*Task details*:
Only lines containing the string "false" belong in the answer; find them in the records and copy them.

Data excerpts
theorem test_witness_ComposeBuildsFrame :
    ((code 0x01).cmdOp = 0x01 ∧ (code 0x01).aN.toNat ≤ (code 0x01).aPayload.length) ∧
    4 + (List.replicate 26 (0 : Byte)).length ≤ start.cfg.outbufSize.toNat ∧
    4 + ((List.replicate 24 (0 : Byte)).length + 1) + 1 ≤ start.cfg.outbufSize.toNat := by decide

theorem test_witness_ChecksumIsXorOfPayload :
    4 + ((List.replicate 24 (0 : Byte)).length + 1) + 1 ≤ start.cfg.outbufSize.toNat := by decide

theorem test_witness_ComposeRefusals :
    start.cfg.outbufSize.toNat < 4 + (List.replicate 27 (0 : Byte)).length ∧
    start.cfg.outbufSize.toNat < 4 + ((List.replicate 25 (0 : Byte)).length + 1) + 1 ∧
    after (exec (.compose 0x40 [] true) start) = some (next (.compose 0x40 [] true) start) := by decide

/-- The frame of `pending`. -/
def pendingFrame : List Byte := [0x07, 0x00, 0x40, 0x00, 0x21, 0x24, 0x05]

theorem test_witness_PullHandsOverOnce :
    (code 0x0D).cmdOp = 0x0D ∧
    (pending.txReady = true ∧ pending.txLen.toNat = pendingFrame.length ∧
      pendingFrame.length ≤ pending.cfg.outbufSize.toNat ∧
      ∀ i, i < pendingFrame.length → Memory.read pending.txbuf i = pendingFrame[i]?) ∧
    start.txReady = false := by decide

/-- A state no run reaches: more bytes pending than the buffer has. -/
def overlong : State :=
  { pending with
    txbuf := (List.range 30).map (fun i => (i, 0x11))
    txLen := 31 }

theorem test_witness_PullOutOfRangeFaults :
    overlong.txReady = true ∧ overlong.cfg.outbufSize.toNat < overlong.txLen.toNat ∧
    ∀ i, i < overlong.cfg.outbufSize.toNat → (Memory.read overlong.txbuf i).isSome := by decide

/-- A short frame after a long one (PG2): the case in which bytes of the first stay behind the second. -/
theorem test_witness_OnlySecondFrameRetrievable :
    (composes (.cvWrite 5 42) = true ∧ composes .getStatus = true ∧
      exec (.cvWrite 5 42) start = .next (next (.cvWrite 5 42) start) ∧
      (next (.cvWrite 5 42) start).response = some (.status .ok) ∧
      exec .getStatus (next (.cvWrite 5 42) start) = .next (next .getStatus (next (.cvWrite 5 42) start)) ∧
      (next .getStatus (next (.cvWrite 5 42) start)).response = some (.status .ok)) ∧
    (overlong.cfg = start.cfg ∧ overlong.txbuf ≠ start.txbuf) :=
  ⟨⟨rfl, rfl, rfl, rfl, rfl, rfl⟩, by decide⟩

theorem test_witness_ReadyFlagLife :
    (exec .trackOn start = .next (next .trackOn start) ∧ composes .trackOn = true ∧
      (next .trackOn start).response = some (.status .ok)) ∧
    (exec (.compose 0 [] true) pending = .next (next (.compose 0 [] true) pending) ∧
      composes (.compose 0 [] true) = true ∧
      (next (.compose 0 [] true) pending).response ≠ some (.status .ok)) ∧
    exec .pull pending = .next (next .pull pending) ∧
    (exec .rdReady pending = .next (next .rdReady pending) ∧ composes .rdReady = false ∧
      Instr.rdReady ≠ .pull) :=
  ⟨⟨rfl, rfl, rfl⟩, ⟨rfl, rfl, by decide⟩, rfl, ⟨rfl, rfl, by decide⟩⟩

theorem test_witness_start_inv : start.Inv := ⟨by decide, by decide, by decide, .inl (by decide)⟩

theorem test_witness_pending_inv : pending.Inv :=
  ⟨by decide, by decide, by decide,
    .inr ⟨by decide, by decide, by decide, by decide, by decide, by decide⟩⟩

theorem test_witness_ComposeIdempotent :
    composes .getStatus = true ∧ exec .getStatus pending = .next (next .getStatus pending) := ⟨rfl, rfl⟩

theorem test_witness_ConstantRequests :
    start.cfg.Ok ∧ ∀ c ∈ [(0x02 : BitVec 5), 0x03, 0x04, 0x05], (code c).cmdOp = c := by decide

theorem test_witness_SetBcastFrame :
    start.cfg.Ok ∧ ∀ c ∈ [(0x06 : BitVec 5)], (code c).cmdOp = c := by decide

theorem test_witness_GetLocoInfoFrame :
    start.cfg.Ok ∧ ∀ c ∈ [(0x07 : BitVec 5)], (code c).cmdOp = c := by decide

theorem test_witness_CvFrames :
    start.cfg.Ok ∧ ∀ c ∈ [(0x0B : BitVec 5), 0x0C], (code c).cmdOp = c := by decide

theorem test_witness_AccessorsAnswerAndWriteNothing :
    start.cfg.Ok ∧ ∀ c ∈ [(0x0F : BitVec 5), 0x10, 0x11, 0x12], (code c).cmdOp = c := by decide

theorem test_witness_SetLocoCommandCodes :
    start.cfg.Ok ∧ ∀ c ∈ [(0x08 : BitVec 5), 0x09, 0x0A], (code c).cmdOp = c := by decide

theorem test_witness_SetLocoDriveFrameOrRefusal :
    start.cfg.Ok ∧ 28 < (29 : BitVec 7).toNat ∧ ¬ 28 < (28 : BitVec 7).toNat ∧ (28 : BitVec 7).toNat < 29 ∧
    (126 : BitVec 7) ≠ 127 := by decide

theorem test_witness_SetLocoFuncFrameOrRefusal :
    start.cfg.Ok ∧ FuncMode.off ≠ .reserved ∧ FuncMode.on ≠ .reserved ∧ FuncMode.toggle ≠ .reserved := by decide

theorem test_witness_SetTurnoutFrameOrRefusal :
    start.cfg.Ok ∧ ∀ q ∈ [(TurnoutDir.off, (0x80 : Byte)), (.turn, 0x88), (.forward, 0x89)],
      q ∈ [(TurnoutDir.off, (0x80 : Byte)), (.turn, 0x88), (.forward, 0x89)] := by decide

theorem test_witness_NamedOperationsExpandToCompose :
    (packSpeed start.cfg .steps28 15 = .ok 9 ∧ stepOpcode .steps28 = some 0x12) ∧
    funcByte .on 1 = some 0x41 ∧ turnoutByte .forward = some 0x89 := ⟨⟨rfl, rfl⟩, rfl, rfl⟩

theorem test_witness_SpeedRoundTrip :
    start.cfg.Ok ∧ packSpeed start.cfg .steps14 0 = .ok 0 ∧ packSpeed start.cfg .steps14 126 = .ok 127 ∧
    packSpeed start.cfg .steps28 0 = .ok 0 ∧ packSpeed start.cfg .steps28 28 = .ok 0x1F ∧
    packSpeed start.cfg .steps128 127 = .ok 127 := ⟨by decide, rfl, rfl, rfl, rfl, rfl⟩

theorem test_witness_ShortBuffersAreTruncated :
    (∀ rx ∈ [[], [0x04, 0x00], [0x04, 0x00, 0x40, 0x00], [0x05, 0x00, 0x40, 0x00, 0x61],
        [0x06, 0x00, 0x40, 0x00, 0x62, 0x22], [0x08, 0x00, 0x40, 0x00, 0x64, 0x14, 0x00, 0x04],
        [0x0C, 0x00, 0x40, 0x00, 0xEF, 0x00, 0x03, 0x02, 0x89, 0x10, 0x00, 0x00]], truncated rx = true) ∧
    (truncated [0x03, 0x00, 0xA4] = false ∧ truncated [0x05, 0x00, 0x40, 0x00, 0x99] = false) ∧
    after (exec (.process [0x03, 0x00, 0xA4]) start) = some (next (.process [0x03, 0x00, 0xA4]) start) := by decide

theorem test_witness_StatusReplyEvents :
    (0x12 : Byte) ∉ [(0x00 : Byte), 0x01, 0x02, 0x13] ∧
    ∀ key ∈ [(0x00 : Byte), 0x01, 0x02, 0x13, 0x12, 0xFF],
      let rx : List Byte := [0x00, 0x00, 0x40, 0x00, 0x61, key]
      6 ≤ rx.length ∧ rx[2]? = some 0x40 ∧ rx[4]? = some 0x61 ∧ rx[5]? = some key := by decide

theorem test_witness_StatusReplyEvents_short :
    let rx : List Byte := [0x05, 0x00, 0x40, 0x00, 0x61]
    rx.length = 5 ∧ rx[2]? = some 0x40 ∧ rx[4]? = some 0x61 := by decide

theorem test_witness_PowerReplyEvents :
    (0x21 : Byte) ∉ [(0x00 : Byte), 0x20] ∧
    ∀ key ∈ [(0x00 : Byte), 0x20, 0x21],
      let rx : List Byte := [0x00, 0x00, 0x40, 0x00, 0x62, 0x22, key]
      7 ≤ rx.length ∧ rx[2]? = some 0x40 ∧ rx[4]? = some 0x62 ∧ rx[6]? = some key := by decide

theorem test_witness_CvResultWritesCache :
    let rx : List Byte := [0x00, 0x00, 0x40, 0x00, 0x64, 0x14, 0xFF, 0xFF, 0x01]
    9 ≤ rx.length ∧ rx[2]? = some 0x40 ∧ rx[4]? = some 0x64 ∧ rx[6]? = some 0xFF ∧ rx[7]? = some 0xFF ∧
    rx[8]? = some 0x01 := by decide

theorem test_witness_LocoInfoFields :
    let rx : List Byte := [0x0D, 0x00, 0x40, 0x00, 0xEF, 0xC3, 0xE8, 0x0C, 0xFF, 0x1A, 0x81, 0x00, 0xFF]
    13 ≤ rx.length ∧ rx[2]? = some 0x40 ∧ rx[4]? = some 0xEF ∧ rx[5]? = some 0xC3 ∧ rx[6]? = some 0xE8 ∧
    rx[7]? = some 0x0C ∧ rx[8]? = some 0xFF ∧ rx[9]? = some 0x1A ∧ rx[10]? = some 0x81 ∧ rx[11]? = some 0x00 ∧
    rx[12]? = some 0xFF := by decide

theorem test_witness_LocoInfoSpeed :
    (31 : BitVec 7).toNat < 32 ∧ ¬ (32 : BitVec 7).toNat < 32 ∧ 32 ≤ (32 : BitVec 7).toNat ∧
    0b001#3 ∈ [0b001#3, 0b011#3, 0b101#3, 0b110#3, 0b111#3] := by decide

theorem test_witness_OtherSubOpcodesAreUnknown :
    let rx : List Byte := [0x05, 0x00, 0x40, 0x00, 0x63]
    5 ≤ rx.length ∧ rx[2]? = some 0x40 ∧ rx[4]? = some 0x63 ∧ (0x63 : Byte) ∉ [(0x61 : Byte), 0x62, 0x64, 0xEF] := by
  decide

/-- `start` with another set of recognised groups. -/
def recognising (gs : List Byte) : State := { start with cfg := { start.cfg with recognised := gs } }

theorem test_witness_RecognisedGroupsAcknowledged :
    ((0x10, .rxGroupAck10) ∈ groupRows ∧ (0x10 : Byte) ∈ start.cfg.recognised) ∧
    (0x12 : Byte) ∈ (recognising [0x12]).cfg.recognised ∧
    (let rx : List Byte := [0x03, 0x00, 0xA4]
     3 ≤ rx.length ∧ rx[2]? = some 0xA4 ∧ (0xA4 : Byte) ≠ 0x40 ∧ 0xA4 ∈ start.cfg.recognised) := by decide

theorem test_witness_UnrecognisedGroupsFail :
    ((0x10 : Byte) ∉ (recognising []).cfg.recognised ∧ (0x10 : Byte) ≠ 0x40) ∧
    (∀ g ∈ [(0x12 : Byte), 0x3F, 0x41],
      let rx : List Byte := [0x03, 0x00, g]
      3 ≤ rx.length ∧ rx[2]? = some g ∧ g ≠ 0x40 ∧ g ∉ start.cfg.recognised) := by decide

theorem test_witness_DefaultGroupRows :
    start.cfg = Config.default ∧ (0x41 : Byte) ≠ 0x40 ∧ (0x3F : Byte) ≠ 0x40 ∧ (0xA4 : Byte) ≠ 0x40 := by decide

theorem test_witness_ExcessBytesIgnored :
    decodeFrame [0x03, 0x00, 0xA4] = some .rxGroupAckA4 ∧
    decodeFrame [0x09, 0x00, 0x40, 0x00, 0x64, 0x14, 0x00, 0x04, 0x2A] = some (.rxCvResult 4 42) := by decide

theorem test_witness_ReservedBytes :
    (composes .getStatus = true ∧ exec .getStatus start = .next (next .getStatus start) ∧
      (next .getStatus start).response = some (.status .ok)) ∧
    ((0 ∈ [0, 1, 3]) ∧ (1 ∈ [0, 1, 3]) ∧ (3 ∈ [0, 1, 3])) := ⟨⟨rfl, rfl, rfl⟩, by decide⟩

theorem test_witness_UnreadFieldsIgnored :
    (∀ sub ∈ [(0x62 : Byte), 0x64],
      let rx : List Byte := [0x09, 0x00, 0x40, 0x00, sub, 0x14, 0x00, 0x04, 0x2A]
      rx[2]? = some 0x40 ∧ (rx[4]? = some 0x62 ∨ rx[4]? = some 0x64)) ∧
    (let rx : List Byte := [0x0D, 0x00, 0x40, 0x00, 0xEF, 0x00, 0x03, 0x02, 0x89, 0x10, 0x00, 0x00, 0x00]
     rx[2]? = some 0x40 ∧ rx[4]? = some 0xEF ∧
     (rx[7]? = some 0x02 ∧ (0xF2 : Byte).extractLsb' 0 4 = (0x02 : Byte).extractLsb' 0 4) ∧
     (rx[9]? = some 0x10 ∧ (0xF0 : Byte).extractLsb' 0 5 = (0x10 : Byte).extractLsb' 0 5)) := by decide

/-- The premises of the round trip on a drive command from `start`, with the loco-info buffer of that address, mode
field and speed byte. -/
def drivePremises (addr : BitVec 14) (steps : StepMode) (speed : BitVec 7) (dir : Bool) (b5 b6 b7 b8 : Byte) : Prop :=
  let t := next (.setLocoDrive addr steps speed dir) start
  let rx : List Byte := [0x0D, 0x00, 0x40, 0x00, 0xEF, b5, b6, b7, b8, 0x10, 0x00, 0x00, 0x00]
  exec (.setLocoDrive addr steps speed dir) start = .next t ∧
  (t.response = some (.status .ok) ∧ 13 ≤ rx.length ∧ rx[2]? = some 0x40 ∧ rx[4]? = some 0xEF ∧
    rx[5]? = Memory.read t.txbuf 6 ∧ rx[6]? = Memory.read t.txbuf 7 ∧ rx[7]? = some b7 ∧
    rx[8]? = Memory.read t.txbuf 8 ∧
    (steps, b7.toNat % 8) ∈ [(StepMode.steps14, 0), (.steps28, 2), (.steps128, 4)])

/-- Every mode at the edges of its accepted speeds, with a short and a long address. -/
theorem test_witness_DriveInfoRoundTrip :
    start.cfg.Ok ∧
    drivePremises 3 .steps14 0 true 0x00 0x03 0x00 0x80 ∧
    drivePremises 3 .steps14 126 false 0x00 0x03 0x08 0x7F ∧
    drivePremises 1000 .steps28 15 true 0xC3 0xE8 0x02 0x89 ∧
    drivePremises 3 .steps28 28 true 0x00 0x03 0x0A 0x9F ∧
    drivePremises 128 .steps128 1 true 0xC0 0x80 0x04 0x81 ∧
    drivePremises 1000 .steps128 127 true 0xC3 0xE8 0x0C 0xFF :=
  ⟨by decide, ⟨rfl, by decide⟩, ⟨rfl, by decide⟩, ⟨rfl, by decide⟩, ⟨rfl, by decide⟩, ⟨rfl, by decide⟩,
    ⟨rfl, by decide⟩⟩

theorem test_witness_CvWriteResultRoundTrip :
    start.cfg.Ok ∧ exec (.cvWrite 0 7) start = .next (next (.cvWrite 0 7) start) ∧
    (let t := next (.cvWrite 0 7) start
     let rx : List Byte := [0x09, 0x00, 0x40, 0x00, 0x64, 0x14, 0xFF, 0xFF, 0x07]
     9 ≤ rx.length ∧ rx[2]? = some 0x40 ∧ rx[4]? = some 0x64 ∧ rx[6]? = Memory.read t.txbuf 6 ∧
     rx[7]? = Memory.read t.txbuf 7 ∧ rx[8]? = Memory.read t.txbuf 8) := ⟨by decide, rfl, by decide⟩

*Answer section*:
    start.txReady = false := by decide
    (exec .rdReady pending = .next (next .rdReady pending) ∧ composes .rdReady = false ∧
    (truncated [0x03, 0x00, 0xA4] = false ∧ truncated [0x05, 0x00, 0x40, 0x00, 0x99] = false) ∧
    drivePremises 3 .steps14 126 false 0x00 0x03 0x08 0x7F ∧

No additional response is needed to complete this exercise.